# Karate and ballet school within reasonable distance of Ay Nik Station



## mkcmiller (Feb 8, 2009)

I have recently moved to Ay Nik and am hoping one of you lovely people would be able to help me out?

My 12 yr old daughter was training for her Black belt before we were posted and am wondering if anyone knows of a school reasonably near eg Larnaca, Paralimni etc so she can carry on her training as the only ones i've been able to find are in Limassol and Paphos.

She also does ballet, so am also wondering whether there is a ballet school around?

Many thanks in advance.

Michelle


----------



## BabsM (May 24, 2008)

Hi Michelle, 
There is a Russian ballet school ( possibly Deborahs?) not far from the Cineplex in Larnaca.
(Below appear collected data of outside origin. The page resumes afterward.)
-- ==== Sys2Proof/Machine/Tournament.lean ====
section
/-! DEFINITION. The tournament predictor (spec 43_tournament) on its own state: the shared predictor with the indices of
R160. -/

namespace Sys2Proof.Machine

/-- The seeds of INIT.TOURNAMENT (R206). -/
def tournamentSeed : HybridState := hybridSeed

/-- The pseudocode of PREDICT.TOURNAMENT (R162). -/
def tournamentPredict (p : Config.Params) (pc : Addr) (h : HybridState) : Except Stop Dir :=
  hybridPredict (tournamentPlan p h.phr pc.toNat) h

/-- The pseudocode of TRAIN.TOURNAMENT (R163), the chooser written at the index it is read at (R171). -/
def tournamentTrain (p : Config.Params) (pc : Addr) (o : Dir) (h : HybridState) : Except Stop HybridState :=
  hybridTrain (tournamentPlan p h.phr pc.toNat) o h

end Sys2Proof.Machine
end

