-- ==== Sys2Proof/Machine/Init.lean ====
section
/-! DEFINITION. The meanings of INIT (spec 45_control_fsm R203 to R207, R213). -/

namespace Sys2Proof.Machine

/-- INIT.STATIC (R204): no table and no history is seeded. -/
def execInitStatic (s : State) : StepResult :=
  s.whenUninit (.next (s.becomeReady .static))

/-- INIT.GSHARE (R205). -/
def execInitGshare (s : State) : StepResult :=
  s.whenUninit (.next (s.becomeReady (.gshare gshareSeed)))

/-- INIT.TOURNAMENT (R206). -/
def execInitTournament (s : State) : StepResult :=
  s.whenUninit (.next (s.becomeReady (.tournament tournamentSeed)))

/-- INIT.CUSTOM (R207). -/
def execInitCustom (s : State) : StepResult :=
  s.whenUninit (.next (s.becomeReady (.custom customSeed)))

/-- INIT.UNKNOWN (R213): SCHEME is not written and no table is seeded. The selector has no further effect. -/
def execInitUnknown (_sel : BitVec 4) (s : State) : StepResult :=
  s.whenUninit (.next (s.raise .configError))

end Sys2Proof.Machine
end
Go around the Ayia Napa/Larnaca motorway to the junction with the Limassol motorway. Take the exit for Larnaca off of the roundabout. Go past Kamares viaduct on the right and turn right at the traffic lights in front of the Cineplex. There is a dance school almost immediately on the left, opposite the Bank of Cyprus and another on the next roundabout on the left. There is also a sign for a Karate school in the same area as the second school. I don't know how good these are.

Try having a look in the Lion Newspaper, the Forces paper (you can only get it at one of the bases). I am sure there was an advert or an item about Karate Classes starting at Dhekelia.


----------